Selebihnya, hanya sebagian orang saja yang dapat memahami kategori dari karya seni, misalnya seni rupa 3 dimensi yang akan kita bahas bersama-sama ini.

Baca Juga: Contoh Tari Kreasi

Jenis Karya Seni Rupa 3 Dimensi

Jenis Karya Seni Rupa 3 Dimensi
www.coretanpemuda.com

Karya seni rupa 3 dimensi juga memiliki jenis yang sama seperti yang terdapat pada seni rupa 2 dimensi. Selain dapat dibagi berdasarkan dimensinya, seni rupa juga dapat dibagi berdasarkan tema dan fungsinya.

Berdasarkan Tema

Dalam hal ini, tema merupakan gagasan pokok dari suatu karya seni. Misalnya adalah karya seni religius, cinta, lingkungan, kehidupan, kematian, dan lainnya. Akan tetapi, tema tidak selalu tampak secara kasat mata (eksplisit) namun malah lebih tampak secara tersirat (implisit).

Berdasarkan Fungsi

Jika berdasarkan fungsinya, terdapat dua jenis seni, yaitu seni rupa terapan (applied art) dan seni rupa murni (fine art). Adapun seni rupa terapan dibuat dengan tujuan yaitu lebih mengutamakan fungsi dan kenyamanan penggunanya.

Sedangkan seni rupa murni merupakan sebuah karya yang dibuat hanya untuk keindahan atau unsur estetis lainnya saja.

Baca Juga: Fungsi Seni Kriya

Pengertian Seni Rupa 3 Dimensi

Jenis Karya Seni Rupa 3 Dimensi
bataviaexpress.id

Seni rupa 3 dimensi merupakan suatu karya seni rupa yang memiliki tiga ukuran atau sisi serta memiliki ruang ketiga yaitu berupa kedalaman. Inilah yang membedakan dengan karya 2 dimensi yang hanya memiliki ukuran panjang dan lebar saja.

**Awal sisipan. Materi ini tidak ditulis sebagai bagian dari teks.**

theorem State.homeKnown_of_entry (hx : s.trk n i = some x) (hkey : (s.bank (n / 4)).dcKey set w = some k)
    (hst : ((s.bank (n / 4)).ent set w).st ≠ 0) (hop : ∀ y : Trk, y.for_ = x.for_ → s.opOf n y ≠ .wbd ∧ s.opOf n y ≠ .offer)
    (hfor : x.for_ = .peer src m) :
    s.homeKnown n i (some (set, w)) = (s.withEntry n i (some (set, w))).homeBegin n i ∧
      (s.withEntry n i (some (set, w))).trk n i = some (x.found ((s.bank (n / 4)).ent set w) (set, w)) ∧
      Only { slices := true, banks := true } s (s.withEntry n i (some (set, w))) ∧
      (∀ j, ((s.withEntry n i (some (set, w))).slice j).tc = (s.slice j).tc) ∧
      ((s.withEntry n i (some (set, w))).bank (n / 4)).dcKey set w = some k := by
  generalize hu : s.withEntry n i (some (set, w)) = u
  generalize he : (s.bank (n / 4)).ent set w = e at hst
  rw [State.withEntry_of_cached hkey, he] at hu
  generalize hv : ({ s with banks := Tab.put {} s.banks (n / 4) ((s.bank (n / 4)).put set w { e with pin := true, age := 0 } true) } : State) = v at hu
  have hvs : Only { banks := true } s v := by rw [← hv]; rfl
  have hvu : Only { slices := true } v u := by rw [← hu]; exact (State.modTrk_within _ _ _ _).only
  have htrk : u.trk n i = some (x.found e (set, w)) := by
    rw [← hu, State.trk_modTrk (fun t => t.found e (set, w)) fun _ => rfl, hvs.trk rfl, hx, Option.map_some]
  have hbank : u.bank (n / 4) = (s.bank (n / 4)).put set w { e with pin := true, age := 0 } true := by
    rw [hvu.bank rfl, ← hv, State.bank]
    exact Tab.get_put_self _ _ _ _
  refine ⟨?_, htrk, (hvs.mono rfl).trans (hvu.mono rfl), fun j => ?_, by rw [hbank]; exact Bank.dcKey_put hkey _⟩
  swap
  · rw [← hu, State.modTrk_tc, hvs.slice rfl]
  have hop' := hop (x.found e (set, w)) rfl
  rw [State.opOf_of_peer (x := x.found e (set, w)) hfor s u] at hop'
  obtain ⟨hwbd, hoffer⟩ := hop'
  have hdst : ((x.found e (set, w)).dst == 0) = false := by simpa [Trk.found] using hst
  unfold State.homeKnown
  have hwith : s.withEntry n i (some (set, w)) = u := by rw [State.withEntry_of_cached hkey, he, hv, hu]
  simp [hwith, htrk, hwbd, hoffer, hdst]

theorem State.homeBegin_of_ready (hx : s.trk n i = some x) (hlooks : s.tagWaits n (setOf s.part x.la) = false) :
    s.homeBegin n i = (s.homeFirst n i).homeGo n i := by
  have hwaits : s.homeWaits n x = false := by simp [State.homeWaits, hlooks]
  simp [State.homeBegin, hx, hwaits]

theorem State.opOf_of_no_eviction (hfor : x.for_ = .peer src m) (hwbd : m.opc ≠ opWBD) (hoffer : m.opc ≠ opOFFER) (s : State) :
    s.opOf n x ≠ .wbd ∧ s.opOf n x ≠ .offer := by
  simp only [State.opOf, hfor]
  split_ifs <;> simp_all

/-- A peer's request for a ready line, whose entry is not U, begins at once. -/
theorem State.homeTake_begins (h : LineReady s la g w e) (hdc : s.finds.dc = false) (hst : e.st ≠ 0) (hwbd : m.opc ≠ opWBD)
    (hoffer : m.opc ≠ opOFFER) (src i : Nat) :
    ∃ y x, s.homeTake (sliceOf la) i la (.peer src m) = (y.homeFirst (sliceOf la) i).homeGo (sliceOf la) i ∧
      y.trk (sliceOf la) i = some x ∧ x.Begins i la src m e (dirSetOf s.dirGib la, w) ∧
      Only { slices := true, banks := true, events := true } s y ∧ ∃ k, (y.bank (sliceOf la / 4)).dcKey (dirSetOf s.dirGib la) w = some k := by
  generalize hn : sliceOf la = n
  obtain ⟨k, hkey⟩ := Bank.dcKey_of_dcHit h.hit
  rw [hn] at hkey
  -- in the tracker
  generalize hu : s.trkTaken n i la src m = u
  have hsu : Only { slices := true } s u := by rw [← hu]; exact s.trkTaken_only n i la src m
  have hxu : u.trk n i = some (s.newTrk n i la src m) := by rw [← hu]; exact s.trkTaken_trk n i la src m
  have htcu : (u.slice n).tc = (s.slice n).tc := by
    rw [← hu, State.trkTaken, State.slice_modSlice_self, State.dropTrk, State.slice_modSlice_self]
  -- looked up
  generalize hv : (u.event (136 + n / 4) 1 1).modTrk n i (fun t => { t with since := u.mtu.mt }) = v
  have huv : Only { slices := true, events := true } u v := by
    rw [← hv]
    exact ((u.event_within _ _ _).only.mono rfl).trans ((State.modTrk_within _ _ _ _).only.mono rfl)
  have hxv : v.trk n i = some { s.newTrk n i la src m with since := u.mtu.mt } := by
    rw [← hv, State.trk_modTrk (fun t => { t with since := u.mtu.mt }) fun _ => rfl, (u.event_within _ _ _).only.trk rfl, hxu, Option.map_some]
  have htcv : (v.slice n).tc = (s.slice n).tc := by
    rw [← hv, State.modTrk_tc, (u.event_within _ _ _).only.slice rfl, htcu]
  have hsv : Only { slices := true, events := true } s v := (hsu.mono rfl).trans huv
  have hkeyv : (v.bank (n / 4)).dcKey (dirSetOf s.dirGib la) w = some k := by rw [hsv.bank rfl]; exact hkey
  have hentv : (v.bank (n / 4)).ent (dirSetOf s.dirGib la) w = e := by rw [hsv.bank rfl, ← hn]; exact h.ent
  obtain ⟨hknown, hxw, honly, htcw, hkeyw⟩ := State.homeKnown_of_entry (src := src) (m := m) hxv hkeyv (by rw [hentv]; exact hst)
    (fun y hy => State.opOf_of_no_eviction (src := src) (m := m) hy hwbd hoffer v) rfl
  rw [hentv] at hxw
  refine ⟨v.withEntry n i (some (dirSetOf s.dirGib la, w)), _, ?_, hxw, ⟨rfl, rfl, rfl, rfl, rfl, rfl, rfl, rfl, rfl, rfl, rfl, rfl⟩,
    (hsv.mono rfl).trans (honly.mono rfl), k, hkeyw⟩
  have hlooks : (v.withEntry n i (some (dirSetOf s.dirGib la, w))).tagWaits n (setOf (v.withEntry n i (some (dirSetOf s.dirGib la, w))).part la) =
      false := by
    rw [honly.tagWaits rfl rfl (htcw n), hsv.tagWaits rfl rfl htcv, honly.part, hsv.part, ← hn]
    exact h.looks
  have hgib : u.dirGib = s.dirGib := hsu.dirGib rfl
  have hlook : u.homeLook n i = v.homeKnown n i (some (dirSetOf s.dirGib la, w)) := by
    have hsound : (u.bank (n / 4)).lost = false := by rw [hsu.bank rfl, ← hn]; exact h.sound
    have hswept : u.dom.downDue = false := by rw [hsu.dom rfl]; exact h.swept
    have hhit : (u.bank (n / 4)).dcHit (dirSetOf u.dirGib la) (laLocal la) = some w := by rw [hsu.bank rfl, hgib, ← hn]; exact h.hit
    have hfind : u.finds.dc = false := by rw [hsu.finds rfl]; exact hdc
    generalize hnew : s.newTrk n i la src m = x₀ at hxu
    have hla : x₀.la = la := by rw [← hnew]; rfl
    rw [← hla] at hhit
    rw [State.homeLook_of_hit hxu hsound hswept hhit hfind, hv, hla, hgib]
  rw [State.homeTake_of_idle (by rw [← hn]; exact h.idle), hu, hlook, hknown]
  exact State.homeBegin_of_ready hxw hlooks

end
end Sys2Proof.Machine
end

section
/-! SUPPORT. The first step of a peer's transaction (Table 5.8, R130, R141, R142): what it sends, and what its tracker then waits for. -/

namespace Sys2Proof.Machine

section
variable {s t u : State} {m : CohMsg} {x : Trk} {e : DirEnt} {n i k la g w set src : Nat}

/-! ### Steps (R245) -/

/-- The INV of the home, node number `dom` its domain's first, to member `v` for the requester of `m`. -/
def invTo (dom src i la : Nat) (m : CohMsg) (discard : Bool) (v : Nat) : Nat × PktBody :=
  (dom * 128 + v, .coh false { opc := opINV, discard := discard, req := src, tid := m.tid, htid := i, la := la })

/-- The forward of the home to owner `o`, the answer going to the requester. -/
def fwdTo (dom src i la : Nat) (m : CohMsg) (o opc : Nat) : Nat × PktBody :=
  (dom * 128 + o, .coh false { opc := opc, req := src, tid := m.tid, htid := i, la := la })

theorem State.sendInv_sends (hfor : x.for_ = .peer src m) (vs : List Nat) (discard : Bool) (s : State) :
    Sends (vs.map (invTo s.ownDomain src x.htid x.la m discard)) s (s.sendInv n x vs discard) := by
  induction vs generalizing s with
  | nil => exact (Only.refl {} s).sends rfl
  | cons v vs ih =>
    have hsend := State.sendCoh_sends s (s.ownDomain * 128 + v)
      { opc := opINV, discard := discard, req := s.reqNode x, tid := (s.msgOf n x).tid, htid := x.htid, la := x.la }
    have hrest := hsend.trans (ih (s.sendCoh (s.ownDomain * 128 + v)
      { opc := opINV, discard := discard, req := s.reqNode x, tid := (s.msgOf n x).tid, htid := x.htid, la := x.la }))
    have hreq : s.reqNode x = src := by simp [State.reqNode, hfor]
    have hmsg : s.msgOf n x = m := by simp [State.msgOf, hfor]
    rw [hreq, hmsg] at hrest
    simp only [State.sendInv, List.foldl_cons, hreq, hmsg]
    exact hrest

/-- A tracker after a step: what it waits for. -/
def Trk.stepped (x : Trk) (invs : List Nat) (fwd : Option Nat) (host : Nat) (tok : Option Nat) (ph : HPh) (since : Nat) : Trk :=
  { x with invWait := invs, fwdWait := fwd, hostWait := host, memTok := tok, ph := ph, since := since }

/-- The host recalls and the far-memory read of a step. -/
def State.stepReads (s : State) (n i la host : Nat) (mem discard : Bool) : State :=
  let w : BiWait := if discard then .drop else .home n i
  let s := if host == 2 then s.recallAll la w else if host == 1 then s.recallEM la w else s
  if mem then (s.farRead (laLocal la) n i).2 else s

theorem State.stepReads_work (s : State) (n i la host : Nat) (mem discard : Bool) : SameWork s (s.stepReads n i la host mem discard) := by
  unfold State.stepReads
  extract_lets b u
  have hu : SameWork s u :=
    .ite (.of_only (s.recallAll_within la b).only rfl) (.ite (.of_only (s.recallEM_within la b).only rfl) (.refl s))
  exact .ite (hu.trans (.farRead u _ n i)) hu

/-! A peer's transaction concerns none of this E9's own requests. -/

theorem State.classifyTrk_of_peer (hfor : x.for_ = .peer src m) (s : State) (msg mem : Bool) : s.classifyTrk n x msg mem = s := by
  simp [State.classifyTrk, hfor]

theorem State.voidTrk_of_peer (hfor : x.for_ = .peer src m) (s : State) : s.voidTrk n x = s := by
  simp [State.voidTrk, hfor]

theorem State.recallExtend_of_peer (hfor : x.for_ = .peer src m) (s : State) : s.recallExtend n x = s := by
  simp [State.recallExtend, hfor]

/-- A step that forwards to the owner and does nothing else. -/
theorem State.homeStep_forward (hx : s.trk n i = some x) (hfor : x.for_ = .peer src m) (o opc : Nat) :
    s.homeStep n i [] false (some (o, opc, false, false)) 0 false .fwd =
      (s.sendFwd n x o opc false false).modTrk n i fun y => y.stepped [] (some o) 0 y.memTok .fwd (s.sendFwd n x o opc false false).mtu.mt := by
  simp only [State.homeStep, hx, State.classifyTrk_of_peer hfor]
  rfl

/-- A step that invalidates copies. -/
theorem State.homeStep_invalidate (hx : s.trk n i = some x) (hfor : x.for_ = .peer src m) (vs : List Nat) (discard mem : Bool) :
    ∃ tok, s.homeStep n i vs discard none 2 mem .collect =
      ((s.sendInv n x vs discard).stepReads n i x.la 2 mem discard).modTrk n i fun y =>
        y.stepped vs none 2 (if mem then tok else y.memTok) .collect ((s.sendInv n x vs discard).stepReads n i x.la 2 mem discard).mtu.mt := by
  cases mem
  · refine ⟨none, ?_⟩
    simp only [State.homeStep, hx, State.classifyTrk_of_peer hfor, State.recallExtend_of_peer hfor]
    rfl
  · refine ⟨some (((s.sendInv n x vs discard).recallAll x.la (if discard then .drop else .home n i)).farRead (laLocal x.la) n i).1, ?_⟩
    simp only [State.homeStep, hx, State.classifyTrk_of_peer hfor, State.voidTrk_of_peer hfor, State.recallExtend_of_peer hfor]
    simp
    rfl

theorem State.homeStep_forward_spec (hx : s.trk n i = some x) (hfor : x.for_ = .peer src m) (hid : x.htid = i) (o opc : Nat) :
    Sends [fwdTo s.ownDomain src i x.la m o opc] s (s.homeStep n i [] false (some (o, opc, false, false)) 0 false .fwd) ∧
      ∃ since, (s.homeStep n i [] false (some (o, opc, false, false)) 0 false .fwd).trk n i =
        some (x.stepped [] (some o) 0 x.memTok .fwd since) := by
  have hreq : s.reqNode x = src := by simp [State.reqNode, hfor]
  have hmsg : s.msgOf n x = m := by simp [State.msgOf, hfor]
  rw [State.homeStep_forward hx hfor]
  generalize hu : s.sendFwd n x o opc false false = u
  have hsends : Sends [fwdTo s.ownDomain src i x.la m o opc] s u := by
    rw [← hu, State.sendFwd, hreq, hmsg, hid]
    exact State.sendCoh_sends _ _ _
  have hxu : u.trk n i = some x := by rw [← hu, (State.sendFwd_within _ _ _ _ _ _ _).only.trk rfl, hx]
  refine ⟨hsends.before (State.modTrk_within _ _ _ _).only rfl, u.mtu.mt, ?_⟩
  rw [State.trk_modTrk (fun y => y.stepped [] (some o) 0 y.memTok .fwd u.mtu.mt) fun _ => rfl, hxu, Option.map_some]

/-- What the recalls and the read of a step can change. -/
def readsMask : Mask :=
  { free := true, finds := true, due := true, trcCfg := true, irq := true, slices := true, chans := true, far := true, near := true,
    memIo := true, bisnps := true, pba := true, ledger := true, bkt := true, flip := true, ras := true, events := true, trc := true, outs := true }

theorem State.stepReads_only (s : State) (n i la host : Nat) (mem discard : Bool) : Only readsMask s (s.stepReads n i la host mem discard) := by
  unfold State.stepReads
  extract_lets b u
  have hu : Only readsMask s u := by
    show Only readsMask s (if _ then _ else _)
    split
    · exact (s.recallAll_within la b).only.mono rfl
    · split
      · exact (s.recallEM_within la b).only.mono rfl
      · exact .refl _ s
  have hread : Within readsMask u (u.farRead (laLocal la) n i).2 :=
    WithinP.snd (u.farRead_within (laLocal la) n i) rfl (.refl _ u)
  split
  · exact hu.trans hread.only
  · exact hu

theorem State.homeStep_invalidate_spec (hx : s.trk n i = some x) (hfor : x.for_ = .peer src m) (hid : x.htid = i) (vs : List Nat)
    (discard mem : Bool) :
    Sends (vs.map (invTo s.ownDomain src i x.la m discard)) s (s.homeStep n i vs discard none 2 mem .collect) ∧
      ∃ tok since, (s.homeStep n i vs discard none 2 mem .collect).trk n i =
        some (x.stepped vs none 2 (if mem then tok else x.memTok) .collect since) := by
  obtain ⟨tok, hstep⟩ := State.homeStep_invalidate hx hfor vs discard mem
  generalize hv : s.sendInv n x vs discard = v at hstep
  have hsv : Sends (vs.map (invTo s.ownDomain src i x.la m discard)) s v := by
    rw [← hv, ← hid]
    exact State.sendInv_sends hfor vs discard s
  have hxv : v.trk n i = some x := by rw [← hv, (State.sendInv_within _ _ _ _ _).only.trk rfl, hx]
  generalize hu : v.stepReads n i x.la 2 mem discard = u at hstep
  have hvu : Sends [] v u := by rw [← hu]; exact (State.stepReads_only _ _ _ _ _ _ _).sends rfl
  have hxu : u.trk n i = some x := by rw [← hu, (State.stepReads_work _ _ _ _ _ _ _).trk, hxv]
  rw [hstep]
  refine ⟨by simpa using (hsv.trans hvu).before (State.modTrk_within u n i _).only rfl, tok, u.mtu.mt, ?_⟩
  rw [State.trk_modTrk (fun y => y.stepped vs none 2 (if mem then tok else y.memTok) .collect u.mtu.mt) fun _ => rfl, hxu, Option.map_some]

end
end Sys2Proof.Machine
end

section
/-! SUPPORT. The home's own lookup for a peer's request, and the first step that follows it (Table 5.8, R130, R141, R142). -/

namespace Sys2Proof.Machine

section
variable {s t u : State} {m : CohMsg} {x : Trk} {e : DirEnt} {n i k la g w set src : Nat}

Contoh Karya Seni Rupa 3 Dimensi

Jenis Karya Seni Rupa 3 Dimensi
cf.shopee.co.id

Beberapa contoh yang termasuk ke dalam contoh karya seni rupa 3 dimensi adalah:

Seni Patung

Contoh pertama dari karya seni rupa 3 dimensi adalah patung. Patung dapat dilihat dari segala arah serta dapat diraba bentuknya. Sementara itu, terdapat beraneka macam karya patung yang ada di dunia ini.

Umumnya patung dibuat dengan menggunakan bahan dasar kayu, batu, logam, atau benda-benda keras lainnya yang cenderung memiliki volume dan tekstur yang kuat.

Beberapa contoh karya patung yang cukup terkenal di Indonesia adalah patung Garuda Wisnu Kencana (GWK) di Bali, patung Martha Christina Tiaharu di Maluku, dan masih banyak lagi yang lainnya.

Seni Kriya

Seni kriya merupakan sebuah seni yang mana dalam membuatnya adalah menitikberatkan pada keterampilan tangan namun tetap dengan memperhatikan fungsi untuk mengolah bahan baku untuk dijadikan sebagai bahan yang mempunyai nilai guna dan juga nilai estetis.

Selain itu, seni kriya juga diciptakan/dibuat untuk membantu kehidupan sehari-hari. Contohnya adalah cangkir dan poci untuk alat rumah tangga, produk furnitur seperti meja dan kursi, sampai ke wayang golek untuk seni pertunjukan.

Keramik

Seni keramik pada awalnya terbuat dari tanah liat yang diproses dengan cara dibakar, seperti contohnya adalah genteng dan gerabah.

Namun seiring dengan perkembangan teknologi, bahan dasar dalam pembuatan keramik saat ini digabung dengan logam kimia tertentu sehingga membentuk bahan dasar baru.

Keramik memiliki motif yang menarik sehingga selain digunakan sebagai pelapis material bangunan, keramik juga dapat dijadikan sebagai hiasan.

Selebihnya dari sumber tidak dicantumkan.